Работы Моне и Ренуара были очень плохо повешены, и им пришла в голову мысль заявить протест министру изящных искусств с требованием отнестись к ним лучше в следующий раз. Они послали копию своего письма Сезанну с просьбой переправить его Золя. Они надеялись, что Золя, чье имя сейчас имело вес, опубликует его в одной из газет, где он сотрудничал, добавив несколько слов от себя, чтобы показать „значение импрессионистов и подлинный интерес, который они вызывали".[529]
Золя действительно опубликовал три статьи под заголовком „Натурализм в Салоне", но статьи эти не совсем оправдали ожидания художников.

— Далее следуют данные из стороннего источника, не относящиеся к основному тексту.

/-- Whether a constructor stands for a Shurra instruction, one that has a word (R297). -/
def Instr.hasWord : Instr → Bool
  | .lui _ _ => true
  | .pchi _ _ => true
  | .jal _ _ => true
  | .jalr _ _ _ => true
  | .addi _ _ _ => true
  | .andi _ _ _ => true
  | .ori _ _ _ => true
  | .xori _ _ _ => true
  | .slti _ _ _ => true
  | .sltni _ _ _ => true
  | .shli _ _ _ => true
  | .shrli _ _ _ => true
  | .shrai _ _ _ => true
  | .rotri _ _ _ => true
  | .add _ _ _ => true
  | .sub _ _ _ => true
  | .and _ _ _ => true
  | .or _ _ _ => true
  | .xor _ _ _ => true
  | .shl _ _ _ => true
  | .shrl _ _ _ => true
  | .shra _ _ _ => true
  | .slt _ _ _ => true
  | .sltn _ _ _ => true
  | .min _ _ _ => true
  | .max _ _ _ => true
  | .minn _ _ _ => true
  | .maxn _ _ _ => true
  | .andn _ _ _ => true
  | .rotr _ _ _ => true
  | .mul _ _ _ => true
  | .mulh _ _ _ => true
  | .mulhn _ _ _ => true
  | .div _ _ _ => true
  | .divn _ _ _ => true
  | .rem _ _ _ => true
  | .remn _ _ _ => true
  | .clz _ _ => true
  | .ctz _ _ => true
  | .popc _ _ => true
  | .ldb _ _ _ => true
  | .ldh _ _ _ => true
  | .ldw _ _ _ => true
  | .ldd _ _ _ => true
  | .ldbn _ _ _ => true
  | .ldhn _ _ _ => true
  | .ldwn _ _ _ => true
  | .stb _ _ _ => true
  | .sth _ _ _ => true
  | .stw _ _ _ => true
  | .std _ _ _ => true
  | .beq _ _ _ => true
  | .bne _ _ _ => true
  | .blt _ _ _ => true
  | .bge _ _ _ => true
  | .bltn _ _ _ => true
  | .bgen _ _ _ => true
  | .srd _ _ => true
  | .swr _ _ => true
  | .winb _ _ => true
  | .iclock _ _ _ => true
  | .setvli _ _ _ => true
  | .setvl _ _ _ => true
  | .ecall => true
  | .trapret => true
  | .brk _ => true
  | .wfe _ _ => true
  | .fence _ => true
  | .drainst => true
  | .sfrpop _ => true
  | .icunlock => true
  | .exit => true
  | .yield => true
  | .amoswap _ _ _ => true
  | .amoadd _ _ _ => true
  | .amoand _ _ _ => true
  | .amoor _ _ _ => true
  | .amoxor _ _ _ => true
  | .amomin _ _ _ => true
  | .amomax _ _ _ => true
  | .amominn _ _ _ => true
  | .amomaxn _ _ _ => true
  | .amocas _ _ _ => true
  | .flagrel _ _ _ => true
  | .flagacq _ _ _ => true
  | .signal _ _ _ => true
  | .bcpost _ _ _ => true
  | .bcarrive _ _ _ => true
  | .bcwait _ _ _ => true
  | .handoff _ _ _ => true
  | .stron _ _ _ => true
  | .stroff _ => true
  | .xfer _ _ _ => true
  | .xferv _ _ _ => true
  | .xfervs _ _ _ => true
  | .xferc _ _ _ => true
  | .xferq _ _ _ => true
  | .xwait _ _ => true
  | .xpoll _ _ => true
  | .xtier _ _ => true
  | .mlds _ _ _ => true
  | .mswap => true
  | .mma _ _ _ _ => true
  | .mmaq _ _ _ _ => true
  | .mzero _ _ => true
  | .mldacc _ _ _ _ => true
  | .mmova _ _ _ _ => true
  | .mdrain _ _ _ _ => true
  | .msoft _ _ _ _ => true
  | .mdrainx _ _ _ _ => true
  | .mlu _ _ _ => true
  | .mchol _ _ => true
  | .mqr _ _ _ => true
  | .mtrsml _ _ _ _ => true
  | .mtrsmu _ _ _ _ => true
  | .claim _ _ => true
  | .wform _ _ => true
  | .wrel _ => true
  | .wclr => true
  | .fred _ _ _ _ => true
  | .fredwait _ _ => true
  | .vadd _ _ _ _ => true
  | .vsub _ _ _ _ => true
  | .vmul _ _ _ _ => true
  | .vmulh _ _ _ _ => true
  | .vmin _ _ _ _ => true
  | .vmax _ _ _ _ => true
  | .vminn _ _ _ _ => true
  | .vmaxn _ _ _ _ => true
  | .vand _ _ _ _ => true
  | .vor _ _ _ _ => true
  | .vxor _ _ _ _ => true
  | .vandn _ _ _ _ => true
  | .vshl _ _ _ _ => true
  | .vshrl _ _ _ _ => true
  | .vshra _ _ _ _ => true
  | .vrotr _ _ _ _ => true
  | .vsadd _ _ _ _ => true
  | .vssub _ _ _ _ => true
  | .vsaddn _ _ _ _ => true
  | .vssubn _ _ _ _ => true
  | .vfadd _ _ _ _ => true
  | .vfsub _ _ _ _ => true
  | .vfmul _ _ _ _ => true
  | .vfdiv _ _ _ _ => true
  | .vfma _ _ _ _ => true
  | .vfms _ _ _ _ => true
  | .vfnma _ _ _ _ => true
  | .vfnms _ _ _ _ => true
  | .vfmin _ _ _ _ => true
  | .vfmax _ _ _ _ => true
  | .vfsqrt _ _ _ => true
  | .vfexp _ _ _ => true
  | .vcmpeq _ _ _ _ => true
  | .vcmpne _ _ _ _ => true
  | .vcmplt _ _ _ _ => true
  | .vcmple _ _ _ _ => true
  | .pand _ _ _ _ => true
  | .por _ _ _ _ => true
  | .pxor _ _ _ _ => true
  | .pandn _ _ _ _ => true
  | .pnot _ _ _ => true
  | .pfirst _ _ _ => true
  | .pcount _ _ _ => true
  | .mbind _ _ => true
  | .vredsum _ _ _ _ => true
  | .vredmin _ _ _ _ => true
  | .vredmax _ _ _ _ => true
  | .vfredsum _ _ _ _ => true
  | .vslideup _ _ _ _ => true
  | .vslidedn _ _ _ _ => true
  | .vpermv _ _ _ _ => true
  | .vcompress _ _ _ => true
  | .vmv _ _ _ => true
  | .vsplat _ _ _ => true
  | .vextr _ _ _ _ => true
  | .vins _ _ _ _ => true
  | .vcvt _ _ _ => true
  | .vquant _ _ _ _ => true
  | .vdequant _ _ _ _ => true
  | .vamax _ _ _ => true
  | .venc _ _ _ => true
  | .vdec _ _ => true
  | .vencinfo _ _ => true
  | .vrunend _ _ => true
  | .vmergeidx _ _ _ _ => true
  | .vsortkv _ _ _ _ => true
  | .vhash _ _ _ _ => true
  | .vtopk _ _ _ _ => true
  | .vidx _ _ _ _ => true
  | .vidxx _ _ _ _ => true
  | .vsegsum _ _ _ _ => true
  | .vsegmax _ _ _ _ => true
  | .vscan _ _ _ _ => true
  | .vscanx _ _ _ _ => true
  | .vchain _ _ _ _ => true
  | .vchainf _ => true
  | .vld _ _ _ => true
  | .vlds _ _ _ _ => true
  | .vldx _ _ _ _ => true
  | .vgl _ _ _ _ => true
  | .vldff _ _ _ => true
  | .vldsff _ _ _ _ => true
  | .vldxff _ _ _ _ => true
  | .ngather _ _ _ _ => true
  | .vst _ _ _ => true
  | .vsts _ _ _ _ => true
  | .vstx _ _ _ _ => true
  | .vsc _ _ _ _ => true
  | .vstxr _ _ _ _ => true
  | .vamoadd _ _ _ _ => true
  | .vamomin _ _ _ _ => true
  | .vamomax _ _ _ _ => true
  | .vamoswap _ _ _ _ => true
  | .vamoand _ _ _ _ => true
  | .vamoor _ _ _ _ => true
  | .vamofmax _ _ _ _ => true
  | .vamocas _ _ _ _ => true
  | .vtrans _ _ _ _ => true
  | .vtransff _ _ _ _ => true
  | .vpref _ _ _ => true
  | .vfence _ _ => true
  | .barwait _ => true
  | .vwait _ _ _ => true
  | .vldseg _ _ _ _ => true
  | .appload => false
  | .appkill => false
  | .appstat => false
  | .powercap => false
  | .tenantset => false
  | .cmdReservedCode => false
  | .mgmtRegisterWrite => false
  | .h2dMessage => false
  | .d2hSlotRelease => false
  | .readbackHartState => false
  | .readbackEngineQueue => false
  | .readbackSaveArea => false
  | .readbackErrorLog => false
  | .readbackLinkStatus => false
  | .readbackMemory => false
  | .readbackAlwaysOnLog => false
  | .readbackBadSpace => false
  | .readbackComplete => false
  | .riuraExit => false
  | .riuraLaunch => false
  | .riuraWait => false
  | .riuraWaitTimeout => false
  | .riuraCancel => false
  | .riuraMap => false
  | .riuraUnmap => false
  | .riuraProtect => false
  | .riuraMigrate => false
  | .migrationCopyDone => false
  | .migrationCopyFail => false
  | .riuraKvalloc => false
  | .riuraKvfree => false
  | .queryDeviceShape => false
  | .queryWeightStore => false
  | .queryAddress => false
  | .queryKvwin => false
  | .riuraTime => false
  | .hostmsgSend => false
  | .hostmsgRecv => false
  | .hostmsgTimeout => false
  | .riuraCrewexit => false
  | .riuraLog => false
  | .riuraWsload => false
  | .collectiveCreate => false
  | .collectiveAddwin => false
  | .collectiveAddbar => false
  | .collectiveWait => false
  | .collectiveWaitTimeout => false
  | .collectiveEnd => false
  | .riuraTenant => false
  | .riuraUnknownService => false
  | .controlProgramFault => false
  | .pclGetVersion => false
  | .pclGetFeatures => false
  | .pclPowerCapSet => false
  | .pclPowerCapGet => false
  | .pclContextArea => false
  | .pclTenantKeyInstall => false
  | .pclTenantKeyWithdraw => false
  | .pclResetWarm => false
  | .pclResetFunction => false
  | .pclUnsupported => false
  | .coldReset => false
  | .warmReset => false
  | .functionReset => false
  | .standbyRailGood => false
  | .bringUp => false
  | .riuraFatalError => false
  | .powerCapTakeEffect => false
  | .thermalThrottleStart => false
  | .thermalThrottleEnd => false
  | .thermalTrip => false
  | .huskAlarm => false
  | .spdmRequest => false
  | .cxlMemRead => false
  | .cxlMemWrite => false
  | .poolLinkDown => false
  | .poolLinkUp => false
  | .flitReceive => false
  | .replayLimit => false
  | .portEnable => false
  | .detectDone => false
  | .detectTimeout => false
  | .polarityDone => false
  | .polarityTimeout => false
  | .deskewDone => false
  | .deskewTimeout => false
  | .feclockDone => false
  | .feclockTimeout => false
  | .creditDone => false
  | .creditTimeout => false
  | .retrainDone => false
  | .retrainTimeout => false
  | .schedulerPlaceCrew => false
  | .schedulerPreempt => false
  | .hartSwap => false
  | .crewResume => false
  | .spillDone => false
  | .contextFillDone => false
  | .leaseFillDone => false
  | .storependSkidLimit => false
  | .transferRetire => false
  | .streamRefill => false
  | .wsRefreshWindowOpen => false
  | .wsRefreshWindowClose => false
  | .patrolScrub => false
  | .eccUncorrectable => false
  | .flagacqSatisfied => false
  | .barwaitDone => false
  | .bcwaitDone => false
  | .fredwaitDone => false
  | .xwaitDone => false
  | .vwaitSatisfied => false
  | .vwaitTimeout => false
  | .wfeWake => false
  | .wfeTimeout => false
  | .fenceComplete => false
  | .drainstComplete => false
  | .mmaqMeet => false
  | .ecallReturn => false
  | .trainArrive => false
  | .trainAck => false
  | .fredAccept => false
  | .fredRoundDeliver => false
  | .peerKillNotice => false
  | .releasePerform => false
  | .handoffEvent => false
  | .exitWaitDone => false
  | .vectorStorePerform => false
  | .wsloadReturn => false
  | .configurationRequest => false
  | .debuggerRelease => false
  | .confinementSet => false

С того момента, как слава начала венчать упорный труд Золя, он становился все более и более убежденным во всеобъемлющей миссии „натурализма". Он не забыл, что когда-то он и эти художники, неизвестные, но убежденные, начинали вместе, и теперь он измерял их достижения успехом у публики.
Импрессионисты, как ему казалось, потерпели неудачу не потому, что публика была слепа, — ведь та же самая публика восторгалась его романами, а потому, что художники не смогли достичь полноты выражения.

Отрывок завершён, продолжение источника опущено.